Written from her own real-life experiences and about her real-life emotions, listening to her music feels like talking with a close friend or recognising a diary entry. Sometimes sassy, other times sentimental, and always sincere, if there’s one word to sum up Dylan’s approach to her music – in fact, her approach to everything she does – it’d be genuine.


“There’s not much of a filter with me,” she laughs. It might be something she says jokingly, but it’s because of her candid nature that her fans are able to connect with her music, and connect with her, in the heartfelt way that they do. Dramatically lip-syncing along to her own songs on Instagram, demonstrating uninhibited dance moves on TikTok, or inviting listeners to share videos of their first-listen reactions to her music so they can all be in the moment together… This is the world that Dylan has created, not just for herself, but for anyone who wants to be a part of it. “I think there’s no point in trying to hide your personality,” she comments of her approach to social media. “It only lets the fans get to know you more. And I think that’s so important.”
It works both ways: not only do her fans love being able to get to know her, but she treasures every moment of getting to know them too. “I love it,” she sighs, “because it means that I can be totally myself. I can be completely idiotic on stage and mess up my words and be over the top and talk too fast, and they’re completely expecting it because that’s just who we are.”
“It’s not just about the music anymore,” she earnestly continues. “People want someone to write the music that they need to scream to, to make music personal to them. They need that vessel. When you have music like that, and have someone that you feel that you really know singing it, that’s when the good stuff happens.”

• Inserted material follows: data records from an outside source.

-- ==== Sys2Proof/Laws/PerInstr.lean ====
section
/-! SUPPORT. What the encoding says of every instruction, one lemma per constructor: the family F. -/

namespace Sys2Proof.Laws

set_option Elab.async false

open Sys2Proof.Machine (bits)

/-- R38: decoding the word of a well-formed instruction gives it back. -/
def F.Statement (i : Instr) : Prop := i.wf = true → ∀ w, encode i = some w → decodeWord w = .ok i

theorem noWord (i : Instr) (h : encodeNat i = none) : F.Statement i := by
  intro _ w hw
  simp [encode, h] at hw

theorem F.add (d : BitVec 6) (ta : Bool) (a : BitVec 6) (tb : Bool) (b : BitVec 6) : F.Statement (.add d ta a tb b) := by
  intro _ w h
  obtain ⟨hn, ho, hf0, hf1, hf2, hf3, hf4⟩ := shape0 0x00100000 rfl (by decide) d ta a tb b
  refine wordTR hn (by rw [ho]) h ?_
  generalize asm _ _ = N at *
  rw [decodeTR, show bits _ 20 9 = 1 from opTR ho]
  simp only [hf0, hf1, hf2, hf3, hf4]

theorem F.sub (d : BitVec 6) (ta : Bool) (a : BitVec 6) (tb : Bool) (b : BitVec 6) : F.Statement (.sub d ta a tb b) := by
  intro _ w h
  obtain ⟨hn, ho, hf0, hf1, hf2, hf3, hf4⟩ := shape0 0x00200000 rfl (by decide) d ta a tb b
  refine wordTR hn (by rw [ho]) h ?_
  generalize asm _ _ = N at *
  rw [decodeTR, show bits _ 20 9 = 2 from opTR ho]
  simp only [hf0, hf1, hf2, hf3, hf4]

theorem F.mul (d : BitVec 6) (ta : Bool) (a : BitVec 6) (tb : Bool) (b : BitVec 6) : F.Statement (.mul d ta a tb b) := by
  intro _ w h
  obtain ⟨hn, ho, hf0, hf1, hf2, hf3, hf4⟩ := shape0 0x00300000 rfl (by decide) d ta a tb b
  refine wordTR hn (by rw [ho]) h ?_
  generalize asm _ _ = N at *
  rw [decodeTR, show bits _ 20 9 = 3 from opTR ho]
  simp only [hf0, hf1, hf2, hf3, hf4]

theorem F.mulh (d : BitVec 6) (ta : Bool) (a : BitVec 6) (tb : Bool) (b : BitVec 6) : F.Statement (.mulh d ta a tb b) := by
  intro _ w h
  obtain ⟨hn, ho, hf0, hf1, hf2, hf3, hf4⟩ := shape0 0x00400000 rfl (by decide) d ta a tb b
  refine wordTR hn (by rw [ho]) h ?_
  generalize asm _ _ = N at *
  rw [decodeTR, show bits _ 20 9 = 4 from opTR ho]
  simp only [hf0, hf1, hf2, hf3, hf4]

theorem F.div (d : BitVec 6) (ta : Bool) (a : BitVec 6) (tb : Bool) (b : BitVec 6) : F.Statement (.div d ta a tb b) := by
  intro _ w h
  obtain ⟨hn, ho, hf0, hf1, hf2, hf3, hf4⟩ := shape0 0x00500000 rfl (by decide) d ta a tb b
  refine wordTR hn (by rw [ho]) h ?_
  generalize asm _ _ = N at *
  rw [decodeTR, show bits _ 20 9 = 5 from opTR ho]
  simp only [hf0, hf1, hf2, hf3, hf4]

theorem F.rem (d : BitVec 6) (ta : Bool) (a : BitVec 6) (tb : Bool) (b : BitVec 6) : F.Statement (.rem d ta a tb b) := by
  intro _ w h
  obtain ⟨hn, ho, hf0, hf1, hf2, hf3, hf4⟩ := shape0 0x00600000 rfl (by decide) d ta a tb b
  refine wordTR hn (by rw [ho]) h ?_
  generalize asm _ _ = N at *
  rw [decodeTR, show bits _ 20 9 = 6 from opTR ho]
  simp only [hf0, hf1, hf2, hf3, hf4]

theorem F.min (d : BitVec 6) (ta : Bool) (a : BitVec 6) (tb : Bool) (b : BitVec 6) : F.Statement (.min d ta a tb b) := by
  intro _ w h
  obtain ⟨hn, ho, hf0, hf1, hf2, hf3, hf4⟩ := shape0 0x00700000 rfl (by decide) d ta a tb b
  refine wordTR hn (by rw [ho]) h ?_
  generalize asm _ _ = N at *
  rw [decodeTR, show bits _ 20 9 = 7 from opTR ho]
  simp only [hf0, hf1, hf2, hf3, hf4]

theorem F.max (d : BitVec 6) (ta : Bool) (a : BitVec 6) (tb : Bool) (b : BitVec 6) : F.Statement (.max d ta a tb b) := by
  intro _ w h
  obtain ⟨hn, ho, hf0, hf1, hf2, hf3, hf4⟩ := shape0 0x00800000 rfl (by decide) d ta a tb b
  refine wordTR hn (by rw [ho]) h ?_
  generalize asm _ _ = N at *
  rw [decodeTR, show bits _ 20 9 = 8 from opTR ho]
  simp only [hf0, hf1, hf2, hf3, hf4]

She’s not wrong. Look at her tagged posts on social media and you find a world of excitement. There are meme accounts devoted to Dyl-based in-jokes, and countdown accounts created to celebrate and commemorate every occasion. There are accounts dedicated to photos of Dylan with fans, accounts created by fans to celebrate each other. Talking online, people plan their gig-going outfits like they’re readying for a runway, coordinating cowboy hats and feather boas with passionate flair. They share their experiences of shows and meeting the musician, and bond over their shared love for the same music. People have met for the first time at her shows and gone on to become best friends – Dylan has a group chat with some of them.
Asked what it’s like seeing all this happen around her music, she struggles to put it into words. “I feel like I’ve always had a really hard time with friends,” she frowns, “just because I am a bit erratic and all over the place. To have them there...” Talking about the sense of community that she’s found through her music brings a smile to her face that doesn’t falter for a moment. “They are as much a part of this as I am,” she asserts of people who listen to her music. “They’re the driving force of this. So there has to be that connection between me and them, because otherwise, I don’t know who I’m singing for, which I hate the idea of.”
Throughout her recent tour dates, she’s been giving transport strike updates and guidance on social media to make it easier for anyone who wants to be part of the shows to be there. She also compiled a book of fan art for the first 25 people through the door each night, both as a thank you to those dedicated enough to be there early and as a way of showcasing her fans’ own talent. Actions like these make it clear that honouring the connection and creativity her music has inspired – both in-person and online – is something Dylan holds incredibly close to her heart. “It really makes me feel like I’m a part of something, which I love so, so much.”